Hello Friends! Let’s make these Easy Blueberry Muffins Tops together. I am totally obsessed with this recipe and so are my kids. This is my go-to recipe when I need to whip up a quick bake snack and have spotty overripe bananas on hand! These easy blueberry muffin tops are also incredibly versatile, as you can leave them just plain, add blueberries, chocolate chips, or even swirl in some peanut butter etc.
What makes these blueberry muffin tops simple and delicious?
- You only need a few basic ingredients
- All ingredients are wholesome.
- You only need a ½ cup sugar in the entire batch of muffin tops.
- These muffin tops are versatile and freeze well.
- They are perfect for breakfast or snack.
- They are kid and husband approved!
How do you make these easy blueberry muffin tops?
This is possibly the easiest recipe; I call it a fool proof recipe because even my five year old can make it! You simply mash the banana and combine it with all wet ingredients. Then you add all the dry ingredients and mix well. Gently fold in the blueberries and while using a large ice cream scoop, divide the dough into equal portions. Bake them, let them cool off and enjoy them. Since the blueberry muffin tops don’t contain any preservatives, I typically store my baked goods in the fridge up to 4 days but honestly, they never last this long anyways.
Q & A:
Can I use frozen blueberries?
- I only use fresh blueberries in this recipe. If you use frozen blueberries, please let me know in comments below.

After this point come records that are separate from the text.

-- ==== Sys2Proof/Laws/Ops.lean ====
section
/-! SUPPORT. One lemma for each shared operation that has no `rfl` law: what is decoded, what a push keeps, what
a skip, the latch, a reconstruction and the drain can do. -/

namespace Sys2Proof.Machine

/-! ## Decoding -/

/-- What is decoded is an element of the format asked for. -/
theorem decode_fmt {σ : Type} {R : Reader σ} {c : Ctx} {f : Fmt} {s t : σ} {i : Instr}
    (h : decode R c f s = .got i t) : i.fmt = f := by
  have hlen : ∀ k e, (lengthInstr k e).fmt = .lls := by
    intro k e; unfold lengthInstr; split <;> rfl
  have hdist : ∀ k e, (distInstr k e).fmt = .ds := by
    intro k e; unfold distInstr; split <;> rfl
  cases f with
  | bh =>
    obtain ⟨a, s1, h1, h⟩ := Rd.bind_got h
    obtain ⟨b, h2, hi⟩ := Rd.map_got h
    subst hi; unfold blockInstr; repeat' split
    all_goals rfl
  | sh =>
    obtain ⟨a, s1, h1, h⟩ := Rd.bind_got h
    obtain ⟨b, h2, hi⟩ := Rd.map_got h
    subst hi; rfl
  | dh =>
    obtain ⟨a, s1, h1, h⟩ := Rd.bind_got h
    obtain ⟨a, s1, h1, h⟩ := Rd.bind_got h
    obtain ⟨b, h2, hi⟩ := Rd.map_got h
    subst hi; rfl
  | cll => obtain ⟨b, h2, hi⟩ := Rd.map_got h; subst hi; rfl
  | cls =>
    obtain ⟨sym, s1, h1, h⟩ := Rd.bind_got h
    repeat' split at h
    all_goals first
      | (cases h; done)
      | (cases h; rfl)
      | (obtain ⟨b, h2, hi⟩ := Rd.map_got h; subst hi; rfl)
  | lls =>
    obtain ⟨sym, s1, h1, h⟩ := Rd.bind_got h
    repeat' split at h
    all_goals first
      | (cases h; done)
      | (cases h; rfl)
      | (obtain ⟨b, h2, hi⟩ := Rd.map_got h; subst hi; exact hlen _ _)
  | ds =>
    obtain ⟨sym, s1, h1, h⟩ := Rd.bind_got h
    repeat' split at h
    all_goals first
      | (cases h; done)
      | (cases h; rfl)
      | (obtain ⟨b, h2, hi⟩ := Rd.map_got h; subst hi; exact hdist _ _)
  | zh =>
    obtain ⟨a, s1, h1, h⟩ := Rd.bind_got h
    obtain ⟨b, h2, hi⟩ := Rd.map_got h
    subst hi; unfold zlibInstr; repeat' split
    all_goals rfl
  | zd => obtain ⟨b, h2, hi⟩ := Rd.map_got h; subst hi; rfl
  | zt => obtain ⟨b, h2, hi⟩ := Rd.map_got h; subst hi; rfl
  | sig => obtain ⟨b, h2, hi⟩ := Rd.map_got h; subst hi; rfl
  | ch =>
    obtain ⟨a, s1, h1, h⟩ := Rd.bind_got h
    obtain ⟨b, h2, hi⟩ := Rd.map_got h
    subst hi; unfold chunkInstr; repeat' split
    all_goals rfl
  | ih =>
    obtain ⟨_, s1, h1, h⟩ := Rd.bind_got h
    obtain ⟨_, s2, h2, h⟩ := Rd.bind_got h
    obtain ⟨_, s3, h3, h⟩ := Rd.bind_got h
    obtain ⟨_, s4, h4, h⟩ := Rd.bind_got h
    obtain ⟨_, s5, h5, h⟩ := Rd.bind_got h
    obtain ⟨_, s6, h6, h⟩ := Rd.bind_got h
    obtain ⟨b, h2, hi⟩ := Rd.map_got h; subst hi; rfl
  | fs =>
    obtain ⟨b, h2, hi⟩ := Rd.map_got h; subst hi; unfold filterInstr; repeat' split
    all_goals rfl

/-! ## The window -/

/-- What every push keeps about the window: its form, its counters, and that every byte a match may read is
there (R79, R82). -/
structure WinOk (w : Win) : Prop where
  wf : Memory.wf w.mem = true
  out : ∀ a, Config.winSize ≤ a → Memory.read w.mem a = none
  fill : w.fill = min w.total Config.winSize
  wr : w.wr.toNat = w.total % Config.winSize
  valid : ∀ d, 1 ≤ d → d ≤ w.fill → (Memory.read w.mem (w.addrBack d)).isSome = true

theorem addrBack_eq (w : Win) (d : Nat) (hd : d ≤ 32768) :
    w.addrBack d = (w.wr.toNat + 32768 - d) % 32768 := by
  have := w.wr.isLt
  simp only [Win.addrBack, BitVec.toNat_sub, BitVec.toNat_ofNat]
  norm_num at this ⊢
  by_cases h : d = 32768
  · subst h; omega
  · rw [Nat.mod_eq_of_lt (by omega : d < 32768)]; omega

theorem winOk_push (b : Byte) (w : Win) (h : WinOk w) : WinOk (w.push b) := by
  have hlt := w.wr.isLt
  have hwr : (w.wr + 1#15).toNat = (w.wr.toNat + 1) % 32768 := by simp [BitVec.toNat_add]
  refine ⟨push_wf _ _ h.wf, ?_, ?_, ?_, ?_⟩
  · intro a ha
    simp only [Config.winSize] at ha
    rw [push_read_other _ _ _ (by omega) h.wf]
    exact h.out a ha
  · simp only [push_fill, push_total, h.fill, Config.winSize]; omega
  · simp only [push_wr, push_total, hwr, h.wr, Config.winSize]; omega
  · intro d h1 h2
    have hf := h.fill
    simp only [push_fill, Config.winSize] at h2 hf
    rw [addrBack_eq _ _ (by omega)]
    simp only [push_wr, hwr]
    by_cases hd : d = 1
    · subst hd
      have : ((w.wr.toNat + 1) % 32768 + 32768 - 1) % 32768 = w.wr.toNat := by omega
      rw [this, push_read_same]; rfl
    · have hv := h.valid (d - 1) (by omega) (by omega)
      rw [addrBack_eq _ _ (by omega)] at hv
      have e : ((w.wr.toNat + 1) % 32768 + 32768 - d) % 32768 = (w.wr.toNat + 32768 - (d - 1)) % 32768 := by omega
      rw [e, push_read_other _ _ _ (by omega) h.wf]
      exact hv

/-! ## The Adler-32 unit -/

theorem adlerUpdate_reduced (b : Byte) (a : Adl) :
    (adlerUpdate b a).s1.toNat < 65521 ∧ (adlerUpdate b a).s2.toNat < 65521 := by
  simp only [adlerUpdate, Config.adlerMod, BitVec.toNat_ofNat]
  constructor <;> omega

/-! ## The error latch -/

/-- The latch writes `STATE` and the error registers and nothing else (R430). -/
theorem latch_frame (k : ErrKind) (s : State) : latch k s =
    { s with runState := .done, perr := (latch k s).perr, zerr := (latch k s).zerr, derr := (latch k s).derr } := by
  cases k <;> cases hm : s.mode <;> simp [latch, hm]

/-! ## Skips -/

/-- Everything a skip can do: pass over its bytes and go on, raise at a known end, or wait (R11, R410, R465). -/
theorem skipThen_cases (n : Nat) (s : State) (k : State → State) :
    (n ≤ s.fifo.length ∧ skipThen n s k = .next (k { s with fifo := s.fifo.drop n, pos := s.pos + n })) ∨
    (s.fifo.length < n ∧ s.inEnd = true ∧ skipThen n s k = .next (latch (.png .prematureEndOfFile) s)) ∨
    (s.fifo.length < n ∧ s.inEnd = false ∧ skipThen n s k = .next s) := by
  unfold skipThen skip
  by_cases h : n ≤ s.fifo.length
  · exact .inl ⟨h, by simp [h]⟩
  · cases he : s.inEnd
    · exact .inr (.inr ⟨by omega, rfl, by simp [h]⟩)
    · exact .inr (.inl ⟨by omega, rfl, by simp [h, raise]⟩)

/-! ## Reconstruction -/

theorem filterRow_length (pred : Byte → Byte → Byte → Byte) (bpp : Nat) (first : Bool) (prior : List Byte) :
    ∀ ins cur : List Byte, (filterRow pred bpp first prior ins cur).length = cur.length + ins.length
  | [], cur => by simp [filterRow]
  | _ :: ins, cur => by simp [filterRow, filterRow_length pred bpp first prior ins]; omega

/-- A reconstruction delivers or, with a buffer that is not there, stops (R381, R83). -/
theorem reconstruct_cases (l u : Bool) (pred : Byte → Byte → Byte → Byte) (s : State) :
    (buffersOk l u s = true ∧ reconstruct l u pred s = .next (deliver (rowOf pred s) s)) ∨
    (buffersOk l u s = false ∧ reconstruct l u pred s = .fault .scanlineUnwritten) := by
  unfold reconstruct
  cases h : buffersOk l u s <;> simp

/-! ## Delivery -/

/-- Everything the drain can do: hold, make a transfer, or make the last transfer of a scanline event and
advance (R464, R381). -/
theorem drain_cases (x : OutXfer) (rest : List OutXfer) (s : State) :
    (x.accepted s = false ∧ drain x rest s = s) ∨
    (x.accepted s = true ∧ x.endsScanline = false ∧
      drain x rest s = { s with offer := rest, log := s.log ++ [x] }) ∨
    (x.accepted s = true ∧ x.endsScanline = true ∧
      drain x rest s = { s with
        offer := rest, log := s.log ++ [x]
        flt := { s.flt with pend := [], prior := s.flt.cur, row := s.flt.row + 1#32 } }) := by
  unfold drain accept
  cases h : x.accepted s <;> cases he : x.endsScanline <;> simp [advanceScanline]

theorem scanColumns_ends (row : Word) : ∀ (bytes : List Byte) (first : Bool), bytes ≠ [] →
    ∃ init x, scanColumns row first bytes = init ++ [x] ∧ x.endsScanline = true ∧ ∀ y ∈ init, y.endsScanline = false
  | [], _, h => absurd rfl h
  | [_], _, _ => ⟨[], _, rfl, rfl, by simp⟩
  | b :: c :: bytes, first, _ => by
    obtain ⟨init, x, h, hx, hi⟩ := scanColumns_ends row (c :: bytes) false (by simp)
    refine ⟨.scan row (some b) first false false :: init, x, by rw [scanColumns, h]; rfl, hx, ?_⟩
    simpa [OutXfer.endsScanline] using hi

/-- The last transfer of a scanline event ends it, and no other does (R64). -/
theorem scanXfers_ends (row : Word) (bytes : List Byte) :
    ∃ init x, scanXfers row bytes = init ++ [x] ∧ x.endsScanline = true ∧ ∀ y ∈ init, y.endsScanline = false := by
  cases bytes with
  | nil => exact ⟨[], _, rfl, rfl, by simp⟩
  | cons b bs => exact scanColumns_ends row (b :: bs) true (by simp)

theorem scanColumns_scan (row : Word) : ∀ (bytes : List Byte) (first : Bool) (x : OutXfer),
    x ∈ scanColumns row first bytes → ∃ data f l e, x = .scan row data f l e
  | [], _, _, h => by simp [scanColumns] at h
  | b :: bs, first, x, h => by
    rw [scanColumns, List.mem_cons] at h
    rcases h with h | h
    · exact ⟨_, _, _, _, h⟩
    · exact scanColumns_scan row bs false x h

/-- Every transfer of a scanline event is on the scanline port and carries its row (R64). -/
theorem scanXfers_scan (row : Word) (bytes : List Byte) (x : OutXfer) (h : x ∈ scanXfers row bytes) :
    ∃ data f l e, x = .scan row data f l e := by
  unfold scanXfers at h
  split at h
  · exact ⟨_, _, _, _, by simpa using h⟩
  · exact scanColumns_scan row bytes true x h

/-! ## Code lengths -/

/-- A repeat appends all its lengths or raises (R203). -/
theorem repeatLen_cases (count : Nat) (l : BitVec 4) (s : State) :
    (s.inf.lens.length + count ≤ lensTotal s ∧ repeatLen count l s = .next (appendLens (List.replicate count l) s)) ∨
    (lensTotal s < s.inf.lens.length + count ∧
      repeatLen count l s = .next (latch (.deflate .invalidDynamicReference) s)) := by
  unfold repeatLen raise
  by_cases h : s.inf.lens.length + count > lensTotal s
  · exact .inr ⟨h, by rw [if_pos h]⟩
  · exact .inl ⟨by omega, by rw [if_neg h]⟩

end Sys2Proof.Machine
end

I am curious to know.
Can I use chocolate chips?
- ABSOLUTELY! In fact, my older daughter does not like blueberries, so I typically half the batter and add blueberries into the first half and mini chocolate chips into the second half. I like to use mini semi-sweet chocolate chips, as I think you get more chocolate taste.
What if I don’t have any chocolate chips or blueberries on hand?
- No worries. I actually made these muffin tops plain and they also tasted delicious.
Easy Blueberry Muffin Tops
This is my go-to recipe when I need to whip up a quick bake
snack and have spotty overripe bananas on hand! These muffin tops are also incredibly versatile, as you can leave them just plain, add blueberries, chocolate chips, or even swirl in some peanut butter etc.
Ingredients
- Wet Ingredients:
- 1 mashed spotty banana
- 4 oz applesauce (if you don’t have apple sauce, you can use 4 oz Greek plain yogurt)
- 1/3 cup olive oil (or whatever oil you have on hand)
- 1 egg
- 1 tsp vanilla extract
- Dry Ingredients:
- 1 ½ cup whole wheat flour (or whatever flour you have on hand such as AP, Spelt)
- 1 tbsp blitzed quick oats
- ½ cup raw sugar (or whatever sugar you have on hand)
- 1 tsp baking powder
- ¼ tsp baking soda
- ½ cup fresh blueberries or chocolate chips
Instructions
- Mix all the wet ingredients together, then add all the dry ingredients. Combine into a smooth batter.
- Use a fork or spatula to mix everything together. Last, fold in your blueberries or chocolate chips.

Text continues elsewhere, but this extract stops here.